IF Intel were to ever buy nVidia... it wouldn't be at anything close to their current market worth... intel can be quite brutal when it comes to aquisition, they'd insidiously cut nVidia to its knees and buy them up cheap (or just attract their main staff away and basically gut the company that way).
RE: Drunkenmaster - I heard the same things said about nVidia with the FX series launch... and they are still very much here and now... so I don't think they are going anywhere quickly. Tho the failures with tegra will have hurt them badly - but they've always come back from being on the backfoot in the past so I wouldn't be so quick to count them out.

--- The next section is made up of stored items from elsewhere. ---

-- ==== Sys2Proof/Machine/Life.lean ====
section
/-! DEFINITION. Completions and messages to the host (R355 to R358), the end of blocks and grids with their digests
(R308, R312, R313, R318 to R321), and the kill of grids and contexts (R330, R331). -/

namespace Sys2Proof.Machine

/-! ## Updates of one object -/

def Run.crew (r : Run) (c : Nat) (f : Crew → Crew) : Run := { r with crews := Assoc.modify r.crews c f }
def Run.block (r : Run) (b : Nat) (f : Block → Block) : Run := { r with blocks := Assoc.modify r.blocks b f }
def Run.grid (r : Run) (g : Nat) (f : Grid → Grid) : Run := { r with grids := Assoc.modify r.grids g f }
def Run.context (r : Run) (x : Nat) (f : Context → Context) : Run :=
  { r with contexts := Assoc.modify r.contexts x f }
/-- A core's state; a core not written yet is at its reset values. -/
def Run.coreSt (r : Run) (k : Nat) : CoreSt := (Assoc.get? r.cores k).getD {}
def Run.core (r : Run) (k : Nat) (f : CoreSt → CoreSt) : Run := { r with cores := Assoc.set r.cores k (f (r.coreSt k)) }
def Run.tileSt (r : Run) (t : Nat) : TileSt := (Assoc.get? r.tiles t).getD {}
def Run.tile (r : Run) (t : Nat) (f : TileSt → TileSt) : Run := { r with tiles := Assoc.set r.tiles t (f (r.tileSt t)) }
def Run.func (r : Run) (n : Nat) : Func := (Assoc.get? r.funcs n).getD {}
def Run.setFunc (r : Run) (n : Nat) (f : Func → Func) : Run := { r with funcs := Assoc.set r.funcs n (f (r.func n)) }
/-- A queue interface of a function; one not written yet is at its reset values. -/
def Run.queueIf (r : Run) (n q : Nat) : QueueIf := (Assoc.get? (r.func n).queues q).getD {}
def Run.setQueueIf (r : Run) (n q : Nat) (f : QueueIf → QueueIf) : Run :=
  r.setFunc n (fun x => { x with queues := Assoc.set x.queues q (f (r.queueIf n q)) })
def Run.warp (r : Run) (c w : Nat) (f : Warp → Warp) : Run :=
  r.crew c (fun x => match x.warps[w]? with
    | some y => { x with warps := setAt x.warps w (f y) }
    | none => x)
def Run.slice (r : Run) (c : Nat) (f : ASlice → ASlice) : Run := r.crew c (fun x => { x with aslice := f x.aslice })

/-- A fresh free value's index, and the state that has used it. -/
def Run.draw (r : Run) : Nat × Run := (r.free, { r with free := r.free + 1 })

/-- The reference counter of a tile moved on to the moment it is read (R6, R28; log 11). -/
def Run.sampleRefc (r : Run) (t : Nat) : Run :=
  let (i, r) := r.draw
  r.tile t (fun x => { x with refc := x.refc + Config.elapsed i })

/-- The key of a host address under a PASID (R347, R351). -/
def hostKey (pasid addr : Nat) : Nat := (pasid + 1) * 2 ^ 64 + addr

/-! ## HOST pages (R347, R348, R378) -/

/-- An asker's request for the translation of a HOST page, which names the untranslated host address that the leaf yields; while one
is outstanding for the context and page, the asker waits for that one (R347, R378). -/
def requestPage (m : Mgmt) (r : Run) (asker ctxKey page need : Nat) : Run :=
  let who := askedBy asker
  let leaf := match stage1 m r ctxKey (page * 4096) with
    | .ok l => (l.out / 4096, l.lvl)
    | .error _ => (0, 0)
  r.tile (askedTile asker) (fun t =>
    let same (q : PageReq) : Bool := q.ctx == ctxKey && q.page == page && !q.refused
    if t.reqs.any same then
      { t with reqs := t.reqs.map (fun q => if same q && !q.waiters.contains who then { q with waiters := q.waiters ++ [who] } else q) }
    else
      { t with
        reqs := t.reqs ++ [{ tag := t.nextTag, ctx := ctxKey, page := page, need := need, addr := leaf.1, lvl := leaf.2, waiters := [who] }]
        nextTag := t.nextTag + 1 })

/-- The refused page request forgotten for an asker that has taken Host Page, so that a restart asks again; each other waiter still takes
it (R348, R378). -/
def dropRefused (r : Run) (asker ctxKey page : Nat) : Run :=
  r.tile (askedTile asker) (fun t => { t with reqs := t.reqs.filterMap (fun q =>
    if q.ctx == ctxKey && q.page == page && q.refused then
      let ws := q.waiters.filter (· != askedBy asker)
      if ws = [] then none else some { q with waiters := ws }
    else some q) })

/-- A translation kept for waiters, after one of them has taken a turn: its first turn uses it, the next finds it gone (R378). -/
def HostXlat.spend (who : Nat) (x : HostXlat) : Option HostXlat := match x.only with
  | none => some x
  | some ws =>
    if ws.count who = 0 then some x
    else if ws.count who = 1 then some { x with only := some (who :: ws) }
    else
      let left := ws.filter (· != who)
      if left = [] then none else some { x with only := some left }

/-- The translations kept for an asker that takes a turn and waits for no other page (R378). -/
def spendKept (r : Run) (asker : Nat) : Run :=
  let who := askedBy asker
  let t := r.tileSt (askedTile asker)
  if !t.hostXlats.any (fun x => x.only.any (·.contains who)) || t.reqs.any (fun q => !q.refused && q.waiters.contains who) then r
  else r.tile (askedTile asker) (fun t => { t with hostXlats := t.hostXlats.filterMap (HostXlat.spend who) })

/-- What a piece of work of the PDU or of a service unit leaves behind once it is done: the refusal of its page is taken, and a
translation kept for it has been used (R348, R378). -/
def unitDone (r : Run) (ctxKey page : Nat) : Run :=
  let r := dropRefused r 0 ctxKey page
  if !(r.tileSt 0).hostXlats.any (fun x => x.ctx == ctxKey && x.page == page && x.only.any (·.contains 0)) then r
  else r.tile 0 (fun t => { t with hostXlats := t.hostXlats.filter (fun x =>
    !(x.ctx == ctxKey && x.page == page && x.only.any (·.contains 0))) })

/-! ## Messages and completions -/

/-- The place of a vector's entry in the MSI-X table of a function on a port (R351). -/
def msixKey (port vec : Nat) : Nat := 2048 * port + vec

/-- One MSI-X message of a function through its table on the port that holds the lease: sent, held by the mask, or discarded for want of
an entry (R357). -/
def sendMsix (r : Run) (fn vec : Nat) : Run :=
  if 2048 ≤ vec then r
  else
    let k := msixKey r.owner vec
    let entry := ((Assoc.get? (r.func fn).msix k).getD 0).toNat
    if bits entry 96 96 = 1 then r.setFunc fn (fun f => { f with msixPending := setInsert f.msixPending k })
    else { r with messages := r.messages ++ [(r.owner, fn, vec)] }

/-- The message of a cause whose events are pending, sent (R357). -/
def sendCause (r : Run) (fn q cause : Nat) : Run :=
  let e := (rdReg (r.queueIf fn q).remap cause).toNat
  sendMsix (r.setQueueIf fn q (fun x => { x with pendings := wrReg x.pendings cause 0 })) fn (bits e 10 0)

/-- One event of a cause at a queue interface, sent when its remap entry says so; a held queue keeps it, in order (R356, R357, R360). -/
def raiseCause (r : Run) (fn q cause : Nat) : Run :=
  let x := r.queueIf fn q
  let e := (rdReg x.remap cause).toNat
  if x.held then r.setQueueIf fn q (fun x => { x with heldCauses := x.heldCauses ++ [cause] })
  else if bits e 31 31 = 0 then r
  else
    let n := (rdReg x.pendings cause).toNat + 1
    let r := r.setQueueIf fn q (fun x => { x with pendings := wrReg x.pendings cause (BitVec.ofNat 32 n) })
    if n < bits e 27 20 then r else sendCause r fn q cause

/-- A completion ring with no room (R355); one that has never been given a size is not full (R351). -/
def QueueIf.full (x : QueueIf) : Bool := x.clog != 0 && (x.ctail.toNat + 1) % 2 ^ x.clog == x.chead.toNat

/-- The bytes of a completion record (R355). -/
def completionBytes (phase : Bool) (seq status ty detail : Nat) : List Byte :=
  toBytes 8 seq ++ toBytes 2 status ++ toBytes 1 ty ++ toBytes 1 (b2n phase) ++ toBytes 4 detail

/-- The completions of a queue written to its ring while there is room and none are held, in order (R355, R360); a ring that the host
denies sets RFAULT and clears EN (R351). -/
def flushCompletions : Nat → Run → Nat → Nat → Run
  | 0, r, _, _ => r
  | n + 1, r, fn, q =>
    let x := r.queueIf fn q
    match x.completions with
    | [] => r
    | (seq, status, ty, pflags, detail) :: rest =>
      if x.held || x.full then r
      else if x.ringDenied then
        (if x.en then raiseCause (r.setQueueIf fn q (fun y => { y with en := false, rfault := true })) fn q 1 else r)
      else
        let a := hostKey (bits x.qpasid.toNat 19 0) (x.cbase.toNat + 16 * x.ctail.toNat)
        let r := { r with hostMem := Mem.writeBytes r.hostMem a (completionBytes x.phase seq status ty detail) }
        let t := (x.ctail.toNat + 1) % 2 ^ x.clog
        let r := r.setQueueIf fn q (fun y =>
          { y with completions := rest, ctail := BitVec.ofNat 32 t,
                   phase := if t = 0 then !y.phase else y.phase })
        let r := if pflags % 2 = 1 then raiseCause r fn q 0 else r
        flushCompletions n r fn q

/-- A packet's completion queued and written when it can be (R355). -/
def complete (r : Run) (fn q serial seq status ty pflags detail : Nat) : Run :=
  let r := r.setQueueIf fn q (fun x =>
    { x with completions := x.completions ++ [(seq, status, ty, pflags, detail)],
             outstanding := x.outstanding.erase serial })
  flushCompletions ((r.queueIf fn q).completions.length) r fn q

/-- The function of a context: the VF of its partition (R351). -/
def fnOfCtx (m : Mgmt) (ctxKey : Nat) : Nat :=
  match Assoc.get? m.parts (partOf ctxKey) with
  | some p => p.vf
  | none => 0

/-- Whether a queue interface is bound to a PASID, and whether it is enabled as well (R358). -/
def QueueIf.names (x : QueueIf) (pasid : Nat) : Bool := bits x.qpasid.toNat 31 31 == 1 && bits x.qpasid.toNat 19 0 == pasid
def QueueIf.bound (x : QueueIf) (pasid : Nat) : Bool := x.en && x.names pasid

/-- The lowest-numbered enabled queue of a function bound to a PASID (R358). -/
def boundQueue (r : Run) (fn pasid : Nat) : Option Nat :=
  ((r.func fn).queues.find? (fun p => p.2.bound pasid)).map (·.1)

/-- The lowest-numbered queue of a function bound to a PASID, enabled or not (R356). -/
def namedQueue (r : Run) (fn pasid : Nat) : Option Nat :=
  ((r.func fn).queues.find? (fun p => p.2.names pasid)).map (·.1)

/-- The queue interface that carries cause 2 of a context (R358): the reporting queue, given as function * 64 + queue, when it is enabled
and still bound to the PASID; else the lowest-numbered enabled one of the context's function. -/
def stopQueue (m : Mgmt) (r : Run) (ctxKey : Nat) (prefer : Option Nat) : Option (Nat × Nat) :=
  let fn := fnOfCtx m ctxKey
  let pasid := match Assoc.get? r.contexts ctxKey with
    | some cx => cx.pasid
    | none => 0
  let other := (boundQueue r fn pasid).map (fun q => (fn, q))
  match prefer with
  | some q => if (r.queueIf (q / 64) (q % 64)).bound pasid then some (q / 64, q % 64) else other
  | none => other

/-- Cause 2 of a context raised on the queue that R358 chooses, or noted in STOPPEND. -/
def raiseStop (m : Mgmt) (r : Run) (ctxKey : Nat) (prefer : Option Nat) : Run :=
  match stopQueue m r ctxKey prefer with
  | some (fn, q) => raiseCause r fn q 2
  | none => r.setFunc (fnOfCtx m ctxKey) (fun f => { f with stoppend := f.stoppend ||| (1#64 <<< (ctxKey % 64)) })

/-- Events of a threshold class counted in a tile for a context (R55, R56): the count of a window wraps at 32 bits (log 45). -/
def countEvents (r : Run) (tile ctxKey cls n : Nat) : Run :=
  if n = 0 then r
  else r.tile tile (fun t =>
    let k := ctxKey * 8 + cls
    { t with thrCount := wrReg t.thrCount k (rdReg t.thrCount k + BitVec.ofNat 32 n) })

/-! ## Log entries (R403) -/

/-- An error-log entry of a partition appended; a full log of 64 loses its oldest and counts the loss (R403). -/
def logError (r : Run) (part kind ctx tile code grid addr : Nat) : Run :=
  let r := r.sampleRefc tile
  let e := toBytes 8 (r.tileSt tile).refc.toNat ++ toBytes 1 kind ++ toBytes 1 ctx ++ toBytes 1 tile ++
    toBytes 1 code ++ toBytes 4 grid ++ toBytes 8 addr ++ toBytes 8 0
  let es := (Assoc.get? r.errLogs part).getD []
  if es.length < 64 then { r with errLogs := Assoc.set r.errLogs part (es ++ [e]) }
  else
    { r with
      errLogs := Assoc.set r.errLogs part (es.drop 1 ++ [e])
      errLost := wrReg r.errLost part (rdReg r.errLost part + 1) }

Oh and ARM is just awesome
EDIT: Oh and yeah intel will never succeed in the performance graphics market however much money they throw at it... despite being capable of very good software and hardware development... unless theres a huge shift in mentality - their whole approach to products while working very well in other markets doesn't suit performance graphics well.
See you said this, for a long time, every time Larabee was brought up, however their Sandybridge GPU shows a MASSIVE, monumental leap forwards in low end gpu power, also most importantly, Anand who used to mock Intel IGP's for giving awful IQ and dodgey drivers suggest their new GPU is massively massively better and giving equal IQ aswell as performance to a 5450.
Lets be honest, theres VERY little difference between a small 12core Sandybridge gpu and sticking one with 10 units stuck together on a discrete card.
They've clearly addressed, significantly, IQ, power, ability to deliver it and considering the supposed power of Sandybridge chips, their 12core gpu seems set to use very little power, to the degree that you could stick 20 of these units together and have a workable product.
I mean a Fermi high end and low end, a Nvidia IGP or AMD IGP is little more than just one or two units of a high end card, the architecture is all but the same.
Also no, no one said anything similar at the FX launch, no one predicted Nvidia's downfall or their unwillingness to change their ways, it was one bad product, with a good one before and after it. the 280gtx through to the current gen ALL show the same signs of sticking to certain design philosophy that has made them progressively worse over 3 years.
The situation around the FX wasn't the same, the FX was memory bus limited, it was on a new process, it had a new type of memory that wasn't working well, the fx5900 came out not much later at all, with double the memory bus, back to the original ddr memory, with almost certainly some idea's of fixes for the new process, etc, etc. THe problem was, when Nvidia had that trouble, it was just too early for the process, it wasn't part of an ongoing problem, the volume part of the company wasn't about to fold, and they were selling gf4mx-ti in the rest of the range without issue that made profit and were good cards for the prices.
Same with AMD and the 2900xt, while that and the FX5800 were late and had problems, the ENTIRE rest of the range were selling like hotcakes, making the companies oodles of money and neither company had ANY problem, it took Nvidia 3 months to go from a uncompetitive 5800(with the first dual slot cooler) to a 5900 which was hugely better and had no problems.
These days, Nvidia is 6 months late, have EOL'd the previous chips, have no mid or high end cards selling in quantity and the low end is based on the previous gen, isn't that competitive. LIkewise around the 5800 Nvidia had huge brand recognition with partners who loved them, this time around they've gone through 2 years of publicity disasters, hugely higher RMA numbers than normal due to faulty parts, huge problems for many of their partners. Nvidia can't count on the console market, probably at all, in the next gen, they can't count on the low end, they can't count on Tegra for a long while as it quite obiviously needs to be redone from the ground up. Considering everyone else can get working ARM cores done right, on spec, on time, the only difference is Nvidia using its own gpu's on board, so take 2 guess's which part of Tegra is over power and late and off spec? Again pointing to the fact that its their own gpu's that have fundamental issues, those being, they are completely unsuitable for mass production on process's this small, they have old thinking and its killing them.
Remember when the 5900 came out, it was a high profit part, and the low and mid end were making money and they had the massive share of the market.
This time when Fermi finally launched, it made a loss on every sale, and continues to be utterly slapped around at the current price the 470gtx sells at, the "5900" of the Fermi, the GF104, isn't fast enough to compete while the fx5900 was on par with a 9700, the gf104 is massively slower than cores that are smaller and sold at a higher cost, the GF104 is barely scraping a profit.
The situations aren't remotely comparable, for it to be the same, for AMD, while the 2900xt was screwed the x1950pro would need to be making a loss or just breaking even, or EOL'd, and the low end would have had to be up against Nvidia's 8xxx low end, it wasn't, Nvidia's mid and low end weren't out before AMD's, the x1950 was competing against the 7900, not the 8600 it should have been, same goes for the low end.
Nvidia is screwed across their entire product range, in the 2900xt or the fx5800 days it was ONE product, with the rest selling with a healthy profit with huge volume. None of that is true of Nvidia now.